Kuntaman dan tim ahli Mikrobiologi FK UNAIR. Foto diambil dari http://fk.unair.ac.id/
Infeksi Methicillin-resistant Staphylococcus aureus atau MRSA masih menjadi keprihatinan dunia. Di Indonesia, prevalensi infeksi MRSA di lingkungan rumah sakit diperkirakan melonjak signifikan. Upaya menurunkan angka kejadian infeksi MRSA memang tidak mudah. Terlebih lagi, Indonesia belum memiliki angka pasti berapa besaran prevalensinya.
Terkait dengan hal itu, pakar ilmu Mikrobiologi Fakultas Kedokteran Universitas Airlangga (UNAIR) Surabaya, Kuntaman mengatakan, infeksi MRSA sudah sepatutnya mendapat perhatian khusus, mengingat saat ini emergency microba resistent sudah masuk golongan emerging diseases yang memerlukan tindakan pencegahan sesegera mungkin.
Untuk itulah, Kuntaman dan tim ahli Mikrobiologi FK UNAIR yang bekerja sama dengan Erasmus University Medical Center melakukan serangkaian penelitian berkelanjutan selama tahun 2004 hingga 2006. Dari penelitian ini, tim Mikrobiologi FK UNAIR berhasil menyusun sebuah guideline.

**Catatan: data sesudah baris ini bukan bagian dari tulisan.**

-- ==== Sys2Proof/Machine/Boot.lean ====
section
/-! DEFINITION. The ROM load, the process's exit codes and the host's key map (70_reset_and_hazards.md R270 to R272,
60_exceptions.md R220, R226, R227, R261, R262). A load happens before the machine starts, so it is no step of the machine. -/

namespace Sys2Proof.Machine

/-- Why a ROM is not loaded (60_exceptions.md R226, R227). -/
inductive LoadError where
  | romTooLarge (size : Nat)
  | romReadFailure
  deriving DecidableEq, Repr

/-- ROM_MAX = 4096 − 0x200 (00_scope.md R7). -/
def romMax : Nat := 3584

/-- Byte k of the file goes to address a + k (70_reset_and_hazards.md R271). -/
def placeBytes (s : State) (a : Nat) : List Byte → State
  | [] => s
  | b :: bs => placeBytes (s.poke a b) (a + 1) bs

/-- rom_load(bytes) on an initialised machine; `none` is a file that cannot be read (70_reset_and_hazards.md R271,
R272). -/
def romLoad (file : Option (List Byte)) (s : State) : Except LoadError State :=
  match file with
  | none => .error .romReadFailure
  | some [] => .error .romReadFailure
  | some (b :: bs) =>
    if romMax < (b :: bs).length then .error (.romTooLarge (b :: bs).length)
    else .ok (placeBytes s 0x200 (b :: bs))

/-- Initialisation with a ROM (70_reset_and_hazards.md R270). -/
def boot (p : Params) (file : Option (List Byte)) : Except LoadError State := romLoad file (State.initial p)

/-- The error codes of 60_exceptions.md R220. -/
def faultCode (f : Fault) : Nat :=
  match f with
  | .outOfBoundsMemory _ => 1
  | .outOfBoundsFrameBuffer _ _ => 2
  | .stackOverflow _ => 3
  | .stackUnderflow _ => 4

/-- The code of UnknownOpcode (60_exceptions.md R220). -/
def unknownOpcodeCode : Nat := 5

/-- The codes of the load failures (60_exceptions.md R220). -/
def loadErrorCode (e : LoadError) : Nat :=
  match e with
  | .romTooLarge _ => 6
  | .romReadFailure => 7

/-- The process exit code of a run that has ended; a refused run has none (60_exceptions.md R261). -/
def exitCode (st : Status) : Option Nat :=
  match st with
  | .running => none
  | .finished _ _ => some 0
  | .quit => some 0
  | .fatal _ => some 1
  | .refused _ => none

/-- The process exit code of a load failure (60_exceptions.md R261, 70_reset_and_hazards.md R272). -/
def loadExitCode (_e : LoadError) : Nat := 1

/-- The key that a host keyboard character stands for, informative in the spec (60_exceptions.md R262). -/
def hostKey (c : Char) : Option (Fin 16) :=
  match c with
  | 'x' => some 0x0
  | '1' => some 0x1
  | '2' => some 0x2
  | '3' => some 0x3
  | 'q' => some 0x4
  | 'w' => some 0x5
  | 'e' => some 0x6
  | 'a' => some 0x7
  | 's' => some 0x8
  | 'd' => some 0x9
  | 'z' => some 0xA
  | 'c' => some 0xB
  | '4' => some 0xC
  | 'r' => some 0xD
  | 'f' => some 0xE
  | 'v' => some 0xF
  | _ => none

end Sys2Proof.Machine
end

“Guideline ini adalah bentuk upaya menekan laju peningkatan prevalensi MRSA. Dalam waktu dekat rampung dan selanjutnya akan kami serahkan kepada Kemenkes RI untuk ditindak lanjuti,” ujarnya, Senin (6/2/2017).
Di tahun pertama penelitian, tim Mikrobiologi berhasil menemukan parameter untuk melihat seberapa besar permasalahan MRSA di Indonesia. Sementara di tahun kedua, diperoleh seberapa besar penyebaran MRSA di rumah sakit. Dan puncaknya di tahun 2016, Kuntaman dan tim menyusun guideline untuk mengendalikan resistensi antimikroba.
Sebelum guideline ini ditawarkan ke pihak Kemenkes RI, FK UNAIR terlebih dulu akan mendiskusikan guideline ini dengan sejumlah rumah sakit pusat di Indonesia. Seperti RSUD Dr. Saiful Anwar, RSUD Dr. Moewardi , RSUP Dr. Kariadi, RSUPN Dr. Cipto Mangunkusumo, Rumah Sakit Umum Pusat Persahabatan, RSUP H. Adam Malik, RSUP Dr. Mohammad Hoesin, dan RSU Dr M. Jamil Padang.
“Dalam menyusun guideline, kita harus bekerjasama dengan rumah sakit pusat lainnya, karena diskusi ini untuk menilai apakah guideline ini dapat diterapkan juga di seluruh rumah sakit di Indonesia. Nantinya akan ada win-win solution,” cetus Kuntaman.
Kun berharap, lahirnya guidline ini dapat meningkatkan sistem pelayanan penyakit infeksi dengan menurun mikroba resisten, sekaligus mempersiapkan data valid infeksi MRSA di Indonesia khususnya di RSUD Dr. Soetomo terlebih dulu.
Kuntaman meyakini, dalam mengendalikan laju infeksi MRSA, kuncinya ada pada kebijakan pemakaian antibiotik. Karena hal tersebut sangat berkaitan dengan kuat tidaknya pengaruh infeksi MRSA. Semakin tidak baik kebijakan antibiotik maka semakin tinggi resistensi antibiotik.
Metode pencegahan dianggap sebagai bentuk upaya yang lebih efektif dalam mengendalikan peningkatan resistensi antimikroba di Indonesia.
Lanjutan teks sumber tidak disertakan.